Patients should be referred to an endocrinologist for further evaluation if the etiology for hyperprolactinemia cannot be established. An evaluation for prolactinoma in such patients is imperative because these benign tumors can be effectively managed using medications, such as bromocriptine or cabergoline. Furthermore, the identification of other pituitary tumors or processes may have important clinical implications for the patient beyond testosterone deficiency.178




Test
Pituitary MRI

Indication
Men with sustained elevated prolactin levels, very low total testosterone levels (<150 ng/dL), and unexplained failure to produce LH/FSH warrant a pituitary MRI to identify sellar (pituitary adenoma, prolactinoma, infiltrative diseases of the pituitary) or parasellar processes.

Clinician Response
The clinician may decide to refer such patients to an endocrinologist prior to ordering an MRI or may order the MRI first and refer only for abnormalities.

For clinicians experienced in managing prolactinomas, bromocriptine or cabergoline may be prescribed without endocrinology input.

 

[bennettjc]

Thank you!

As you are the responder...I suspect that what I am looking for simply doesn't exist.

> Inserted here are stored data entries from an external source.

-- ==== Sys2Proof/Machine/Release.lean ====
section
/-! DEFINITION. What the two card ports share: their rails and monitor windows (R237, R269), and the
release request they serve (R558, R559). -/

namespace Sys2Proof.Machine

open Reg

/-- R237: a card port asks for its rail, or releases it. -/
def State.wantRail (s : State) (n : Nat) (b : Bool) : State :=
  let x := s.rail n
  s.setRail n { x with target := b, asked := if b && !x.target then s.pw.evals else x.asked }

/-- R237, R240: the rail of a card port is good. -/
def State.portPowered (s : State) (n : Nat) : Bool := s.get (PW_RAIL_C.STATE n) == 3

/-- R269: a card port loads its window into channel `n`, or returns it to its stored settings. -/
def State.forceChannel (s : State) (n : Nat) (t : Option (Nat × Nat)) : State :=
  let force := match t with
    | some t => sparsePut n t s.mn.portForce
    | none => sparseDrop n s.mn.portForce
  (({ s with mn := { s.mn with portForce := force } }).retune n).dropFlag n

/-- R559: the request ends; RELREQ clears here and in the ports. -/
def State.releaseEnd (s : State) (cause : Nat) : State :=
  if s.flag FP_STATUS.RELREQ then
    let s := ((s.set FP_STATUS.RELREQ 0).set SC_STATUS.RELREQ 0).set MC_STATUS.RELREQ 0
    let s := s.raise 0x905 cause s.fp.target (min ((s.clock - s.fp.raisedAt) / 100000) 0xFFFFFF)
    let steady := if cause = 1 ∧ s.flag FP_KEYCFG.FBEN = true then some (s.fp.target, s.clock) else none
    { s with fp := { s.fp with target := 0, safe := 0, resting := 0, steady := steady } }
  else s

/-- R559: a named port (1 smart card, 2 memory card) has logged its safe event. -/
def State.releaseSafe (s : State) (port : Nat) : State :=
  let s := { s with fp := { s.fp with safe := s.fp.safe ||| port } }
  if s.fp.target ≠ 0 ∧ s.fp.safe &&& s.fp.target = s.fp.target then s.releaseEnd 1 else s

/-- R560: the removal edge of a named card ends the steady indication. -/
def State.releaseRemoved (s : State) (port : Nat) : State :=
  match s.fp.steady with
  | some (t, _) => if t &&& port ≠ 0 then { s with fp := { s.fp with steady := none } } else s
  | none => s

end Sys2Proof.Machine
end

But, to extract, in one study about 85% of hypogonadism is secondary. And in secondary hypogonadism in only about 10% could a specific etiology be identified.

As far as the treatment guidelines go, I've always had mixed feelings about these. They have good points and bad points. All that I conclude for sure is that they are rarely followed, for better or worse.

Some responses to the guidelines:
-I do like that they mention only LH as being helpful to follow-up low testosterone levels. FSH is always said in the same breath, including by me. I'm going to stop.

-It is impractical, though, to wait for the LH result to come back before ordering (or not) the Prolactin level.

-Glad to see that they recommend the MRI no matter the prolactin level. But I think their 150ng/dl Total Testosterone cutoff is unhelpful given how much testosterone fluctuates.

 

[Cataceous]

Purely my own impression: I suspect that a majority of idiopathic secondary hypogonadism has hypothalamic origins. There is greater complexity there, and thus more chance for something to go wrong. For example, you've got kisspeptin, neurokinin B and dynorphin all playing a role in GnRH regulation. At the pituitary it seems to be a more straightforward process of GnRH driving LH production, modulated by estradiol.

You can differentiate by performing a GnRH stimulation test, but nobody bothers because at present it doesn't change the treatment.